# Help with Sand!!



## Thaa8thWonder (Mar 15, 2010)

the other day I decided I wanted to take out my gravel in my cichlid tank, and replace it with white sand. I really wanted pure white because I think it will make the color pop. So I went out and bout Nature's Ocean Marine white sand. the sand is so fine its almost like a powder. 

So I had every intention of cleaning the sand tomorrow, but then I got nervous. So, I went down to a Petland Discounts. They told me that the sand I bought will no doubt destroy my HOB filters, but my canister filter would be fine (which makes no sense because the filer tube on my HOB's are higher than my canister, which I told them) And she also told me that I will have to add a piece of coral to the tank to raise the PH back up. 

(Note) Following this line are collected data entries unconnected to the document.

-- ==== Sys2Proof/Machine/RotateMisc.lean ====
section
/-! DEFINITION. Meanings: accumulator rotates and flag operations (44_rotate_misc.md R450 to R457). Each is a function of the state at
the entry of the handler, where pc is the address of the first byte after the opcode (00_scope.md R15); the immediates are the
instruction's own arguments, so a handler advances pc past them (20_memory.md R97). Every handler completes (30_encoding.md R143). -/

namespace Sys2Proof.Machine

/-- RLCA, RRCA, RLA and RRA (R450 to R453): Z is cleared, not computed. -/
def accRotate (r : Byte × Bool) (s : State) : State := { s with a := r.1 }.setFlags false false false r.2

/-- `DAA` (R454): N unchanged, H cleared. -/
def decimalAdjust (s : State) : State :=
  { s with a := (daaResult s.a s.nf s.hf s.cf).1 }.setFlags (isZero (daaResult s.a s.nf s.hf s.cf).1) s.nf false
    (daaResult s.a s.nf s.hf s.cf).2

/-! ## One meaning per row of the opcode table -/

/-- 07 RLCA (R450). -/
def execRlca (s : State) : Result := .next (accRotate (rlcaResult s.a) s)

/-- 0F RRCA (R451). -/
def execRrca (s : State) : Result := .next (accRotate (rrcaResult s.a) s)

/-- 17 RLA (R452). -/
def execRla (s : State) : Result := .next (accRotate (rlaResult s.a s.cf) s)

/-- 1F RRA (R453). -/
def execRra (s : State) : Result := .next (accRotate (rraResult s.a s.cf) s)

/-- 27 DAA (R454). -/
def execDaa (s : State) : Result := .next (decimalAdjust s)

/-- 2F CPL (R455). -/
def execCpl (s : State) : Result := .next ({ s with a := ~~~s.a }.setFlags s.zf true true s.cf)

/-- 37 SCF (R456). -/
def execScf (s : State) : Result := .next (s.setFlags s.zf false false true)

/-- 3F CCF (R457). -/
def execCcf (s : State) : Result := .next (s.setFlags s.zf false false (!s.cf))

end Sys2Proof.Machine
end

Now I'm getting worried that I bought the wrong thing, or that IM going to regret it cause Ill always have a cloud of white when the kids play in it because the sand is so fine. And im also worried about the PH. Right now I only have plastic logs from my LFS in there and plastic plants. Will I have to add coral to the tank too? 

I know I've rambled on, but I Wanna make sure I do this right. I did originally want to get sand that was a lil bigger, but the pure white is really beautiful, and I couldn't find bigger grained sand in white anywhere. 

Any help would be greatly appreciated!!!


----------



## jons4real (Sep 6, 2010)

I wish I knew... I'm sure someone will show up with an answer


----------